Enter Rhythm Foundation, whose mission is to build cross-cultural audiences. The Heineken TransAtlantic Festival strives for another level of boundary hopping on top of bringing disparate communities together: to get the creative class and artists who put Miami on the map as a visual arts hotspot to merge with the global music scene. “In Miami, there are lots of young people running galleries and clubs, or working in new media. We wanted to reach out to them.”

Artist line-up:

Aterciopelados: Aterciopelados manage to subvert all the assumptions about Latin rockers by playing music faithful to the rancheras, boleros, and salsa of their upbringing, while remaining wildly, musically creative and deeply engaged in social justice issues. Latin alternative with electronic overtones and a pychedelic, militant edge.

CuCu Diamantes: With family roots that stretch from Cuba to China, the gorgeous CuCu has been the female powerhouse behind Yerba Buena, the group that redefined Latin groove. Diamantes brings similar energy to her new solo project, combining jazz savvy and vintage glamour with the sly grit of New York and the pulse of tango, salsa, and Afro-Cuban beats. If Cucu and Yerba Buena had not been from New York, they would have been from Miami.

Seun Kuti: Seun began playing with his legendary father’s band, Egypt 80, at the tender age of eight. He now leads the group, carrying on the Afrobeat torch. But Seun, whose heroes include Dr. Dre and Chuck D, is taking Afrobeat in his own, new direction, with original tunes and a fresh approach to a venerable tradition. In the midst of an Afrobeat rebirth, this is not like Fela Kuti’s band. This is Fela Kuti’s band.

Lykke Li: The young Li was raised by Swedish hippy parents on mountaintops in Portugal and on treks through India, listening to Madonna and dreaming of indie-pop stardom. Li’s delicate songs resonate with a quirky, vulnerable intensity, backed by everything from steel drums to rippling guitars and breakbeats.

Moinho: Hailing from Lapa, the hottest ‘hood in Rio and home of samba, Moinho bring heavy infusions of playful soul and funk to Brazil’s Afro-beat inflected pop. Breathing fresh life into good old samba traditions, the trio is hot on trail of other Lapa legends, Brazilian breakthroughs like Cássia Eller (the Melissa Etheridge of bossa nova) and Carnival darlings Banda Eva.

Ximena Sariñana: Mexico’s answer to Nora Jones or Camille, Sariñana grew up in a family of artists in Mexico’s film industry and has transformed her dramatic heritage into captivating songs that hint at rock, pop, and soulful jazz. In her very first year as a recording artist, Sariñana has managed to rack up an MTV Latin America Award, a trio of Latin Grammy nods, and a Grammy nomination for Best Latin Rock or Alternative Album.

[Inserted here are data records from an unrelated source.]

-- ==== Sys2Proof/WellFormed.lean ====
section
/-!
DEFINITION. Well-formed commands: every operand within the numbers the manual gives its kind of unit, register or field
(R2 to R5, R17, R64, R84, R112, R361, R378). The machine answers an ill-formed command all the same; this says which commands
the outside world can send.
-/

namespace Sys2Proof

/-- Who writes exists: a cluster's control core, a flow of a fabric port. -/
def Master.wf : Master → Bool
  | .companion | .bmc => true
  | .controlCore c => decide (c < 16)
  | .peer f n => decide (f < 8) && decide (n < 1024)

/-- Who writes at a base die exists. -/
def Writer.wf : Writer → Bool
  | .verb c k _ => decide (c < 16) && decide (k < 12)
  | .cache c => decide (c < 16)
  | .peer f n => decide (f < 8) && decide (n < 1024)
  | .companion | .device => true
  | .sequence _ => true

/-- Who reads at a base die exists. -/
def Reader.wf : Reader → Bool
  | .port station => decide (station < 2 ^ 16)
  | .unit | .patrol | .rangeScrub | .eviction | .refetch | .checker => true

/-- The errors a command meets are in memories that exist: a core's own have the codes 0 to 2 of R269. -/
def Upset.wf (u : Upset) : Bool := u.corrected.all fun m => decide (m < 3)

/-- A watched line exists. -/
def Watched.wf : Watched → Bool
  | .command p i => decide (p < 16) && decide (i < 4096)
  | .cplHead p => decide (p < 16)
  | .ringHead r => decide (r < 16)

/-- A record's channel, die or place in the store exists. -/
def StoreRecord.wf : StoreRecord → Bool
  | .mapout n ch | .erasure n ch => decide (n < 12) && decide (ch < 32)
  | .guardBand die => decide (die < 2)
  | .shutdown i => decide (i < 16)
  | .bootControl | .ownerKey | .sealLog => true

/-- Every operand of a command lies within what the manual numbers. -/
def Instr.wf : Instr → Bool
  | .registerWrite by_ offset width value => by_.wf && decide (offset < 2 ^ 24) && (width == 1 || width == 2 || width
    == 4 || width == 8) && decide (value < 2 ^ (8 * width))
  | .resetAssert _ => true
  | .resetRelease straps finds _ _ => decide (straps < 64) && finds.lost.all StoreRecord.wf
  | .bootWatchdog | .powerLoss => true
  | .stackRailsUp s => decide (s < 12)
  | .stackRailFault die => decide (die < 2)
  | .refclkXlLoss | .refclkFabLoss | .mgmtRestart | .loadFullImage | .loadPartialImage | .imageFetchDone _ |
    .imageFetchTimeout | .imageVerifyDone | .imageApplyDone => true
  | .coreTestDone c k _ => decide (c < 16) && decide (k < 12)
  | .stackTrainDone s descriptor _ => decide (s < 12) && descriptor.length == 64
  | .stackBringupComplete => true
  | .verbDispatch c k _ | .verbComplete c k _ | .joinTimeout c k _ => decide (c < 16) && decide (k < 12)
  | .nop ⟨c, k⟩ _ u | .join ⟨c, k⟩ _ u | .bind ⟨c, k⟩ _ u | .unbind ⟨c, k⟩ _ u | .fence ⟨c, k⟩ _ u | .mma c k u | .mdrain c k u | .mzero c k u |
    .vmap c k u | .vred c k u | .vsmax c k u | .vnorm c k u | .vsample c k u | .sset ⟨c, k⟩ u | .sinc ⟨c, k⟩ u | .sadd ⟨c, k⟩ u |
    .sload c k u | .scmp ⟨c, k⟩ u | .sjmp ⟨c, k⟩ u | .swap ⟨c, k⟩ u | .endVerb ⟨c, k⟩ u | .strap ⟨c, k⟩ u | .dcopy c k u | .dgather c k u |
    .dscatter c k u | .dak2 c k u | .dflush c k u | .datom c k u | .dcvcfg c k u => decide (c < 16) && decide (k < 12) && u.wf
  | .coreStart c k bank entry => decide (c < 16) && decide (k < 12) && decide (bank < 2) && decide (entry < 4096)
  | .coreStop c k | .coreAbort c k => decide (c < 16) && decide (k < 12)
  | .ibLoad c k bank | .clauseLoadDone c k bank _ => decide (c < 16) && decide (k < 12) && decide (bank < 2)
  | .strapPendClear c k => decide (c < 16) && decide (k < 12)
  | .afifoPush by_ c k entry => by_.wf && decide (c < 16) && decide (k < 12) && decide (entry < 2 ^ 64)
  | .tileSend producer => decide (producer < 2 ^ 16)
  | .tileArrival consumer _ => decide (consumer < 2 ^ 16)
  | .creditArrival producer | .creditRevoke producer => decide (producer < 2 ^ 16)
  | .baseDieWrite w pa _ => w.wf && decide (pa < 2 ^ 40)
  | .wcbEvictTimeout s ch _ _ => decide (s < 12) && decide (ch < 32)
  | .baseDieRead r pa _ _ => r.wf && decide (pa < 2 ^ 40)
  | .cacheEviction cluster _ => decide (cluster < 16)
  | .stackPortWake s => decide (s < 12)
  | .channelMapout s ch | .channelReturn s ch | .refreshDue s ch _ => decide (s < 12) && decide (ch < 32)
  | .phyRecalWindow _ _ => true
  | .stackTempSample s _ | .stackSensorTimeout s | .stackAdmitUpdate s | .bsuShareUpdate s | .tgStart s | .tgStop s => decide (s < 12)
  | .tgRunEnd s found => decide (s < 12) && found.all fun (ch, _, _) => decide (ch < 32)
  | .rowdot s ch _ | .rowsum s ch _ | .reduce s ch _ | .gather s ch _ | .scatterAdd s ch _ | .combine s ch _ | .cancel
    s ch => decide (s < 12) && decide (ch < 32)
  | .bsuCancel s pid tag => decide (s < 12) && decide (pid < 16) && decide (tag < 2 ^ 32)
  | .seqAdmit _ _ => true
  | .sliceBoundary s ch _ _ => decide (s < 12) && decide (ch < 32)
  | .claimStall _ | .sequenceEnd _ _ => true
  | .refetchBlockDone entry _ _ => decide (entry < 64)
  | .patrolLine s ch _ => decide (s < 12) && decide (ch < 32)
  | .rscrubStart s tag => decide (s < 12) && decide (tag < 2 ^ 32)
  | .rscrubStop s | .rscrubEnd s _ => decide (s < 12)
  | .intClrCounts s mask => decide (s < 12) && decide (mask < 2 ^ 32)
  | .intClrLog s | .intClrDrop s => decide (s < 12)
  | .erasureSet s ch position => decide (s < 12) && decide (ch < 32) && decide (position < 32)
  | .watchedLineInvalidate w line => w.wf && line.length == 64
  | .watchedLinePoll _ => true
  | .nopRecord p | .submit p | .promptReadDone p _ | .cancelCommand p | .prefixAdd p | .prefixDel p => decide (p < 16)
  | .stepBoundary _ _ _ | .stepWatchdog _ => true
  | .srvPeek index pfx => decide (index < 4096) && decide (pfx < 1024)
  | .poolPush p addr => decide (p < 16) && decide (addr < 2 ^ 40)
  | .cmdRingConfig p _ value | .cplRingConfig p _ value => decide (p < 16) && decide (value < 2 ^ 64)
  | .quantumBoundary => true
  | .phaseCommand by_ _ => by_.wf
  | .phaseCommandDone => true
  | .clusterSwitch cluster target => decide (cluster < 16) && decide (target < 16)
  | .switchDrainDone cluster | .switchDrainTimeout cluster | .switchMoveDone cluster => decide (cluster < 16)
  | .coreOffline c k => decide (c < 16) && decide (k < 12)
  | .acctClr p classes => decide (p < 16) && decide (classes < 16)
  | .mcLoad entry => decide (entry < 64)
  | .modelLoadDone _ _ => true
  | .mcEvict entry | .mcUnload entry | .mcPin entry | .mcUnpin entry | .mcTouch entry => decide (entry < 64)
  | .xlPerstAssert | .xlPerstRelease => true
  | .linkL0 goodLanes => decide (goodLanes < 2 ^ 16)
  | .configAccess _ offset _ _ => decide (offset < 4096)
  | .handoffRequest | .handoffWindowExpire _ | .handoffRecoveryTimer | .linkUp | .linkRetryTimer | .xlRetrain => true
  | .linkLaneFail lane => decide (lane < 16)
  | .flitReplay => true
  | .companionRead window _ _ _ | .companionWrite window _ _ _ _ => decide (window < 3)
  | .companionSnoop _ | .withdrawAnswer _ _ | .snoopTimeout | .eventRecordWrite => true
  | .interruptHoldoffEnd vector | .ivUnmask vector => decide (vector < 32)
  | .eventRingConfig ring _ value => decide (ring < 16) && decide (value < 2 ^ 64)
  | .portLinkUp f rate lanes => decide (f < 8) && decide (rate < 4) && decide (lanes < 256)
  | .portDownTimeout f | .fabRetrain f | .portLossOfLock f => decide (f < 8)
  | .flowOpen f n | .flowClose f n | .helloSendTimer f n | .helloTimeout f n => decide (f < 8) && decide (n < 1024)
  | .frameReceive f _ => decide (f < 8)
  | .neighborSolicitation f target => decide (f < 8) && decide (target < 2 ^ 128)
  | .hello f | .helloAck f | .write f _ | .readReq f _ | .readResp f | .atomic f _ | .atomicResp f | .ack f | .nak f |
    .tile f | .credit f | .mgmt f | .mgmtResp f => decide (f < 8)
  | .ackTimer f n | .retransmitTimeout f n => decide (f < 8) && decide (n < 1024)
  | .decisionWindow _ _ => true
  | .domainIdleOff domain | .domainOnComplete domain _ => decide (domain < 67)
  | .pmbusAlert address statusWord => decide (address < 128) && decide (statusWord < 2 ^ 16)
  | .pwrAlertAssert | .alertRelease | .alertStuck | .throttleUpdate | .diodeCalibration _ => true
  | .stackTmaxTimeout s => decide (s < 12)
  | .hwTrip diode => decide (diode < 16)
  | .shutdownOrder by_ => by_.wf
  | .pwrOrderWrite by_ limit => by_.wf && decide (limit < 2 ^ 12)
  | .pwrRecAck by_ seq => by_.wf && decide (seq < 2 ^ 32)
  | .pwrRecErase by_ => by_.wf
  | .mctpRead offset => decide (offset < 2 ^ 24)
  | .mctpWrite offset value => decide (offset < 2 ^ 24) && decide (value < 2 ^ 64)
  | .mctpAttest nonce => nonce.length == 32
  | .mctpReportChunk index => decide (index < 8)
  | .mctpCertsChunk _ | .fwUpdate | .fwUpdateDone _ | .fwCommit => true
  | .fwRollback by_ | .ownerSet by_ | .ownerClear by_ | .debugUnlock by_ | .sealAck by_ | .eraseShutdownRecords by_ |
    .eraseMapoutRecords by_ | .eraseErasureRecords by_ => by_.wf
  | .factoryReset by_ key => by_.wf && decide (key < 2 ^ 32)
  | .presenceSample _ | .presenceStuck | .sealSample _ | .attestReport | .attestCerts | .attestLogs | .attestDone |
    .telemetrySample => true
  | .telemetryConfig _ value => decide (value < 2 ^ 64)
  | .flashSectorErase sector => decide (sector < 32)
  | .ageingMonitorRead die _ => decide (die < 2)
  | .readinessSignal _ => true
  | .controlCoreAccess cluster _ _ => decide (cluster < 16)
  | .linkTrainingFailure => true
  | .portBringupFailure f _ => decide (f < 8)

end Sys2Proof
end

Zizek: Genres are clashing in Buenos Aires’ hipster enclave of Palermo, and everybody wins. Club Zizek, where DJs spin everything from baile funk to minimal techno to bastard pop, has spawned a homegrown collective of producers, MCs, and DJs, and new, only-in-Buenos Aires club genres like jungle cumbia and electro reggaeton. Glitch meets Argentinean glitz and grit.

For more information visit www.rhythmfoundation.com.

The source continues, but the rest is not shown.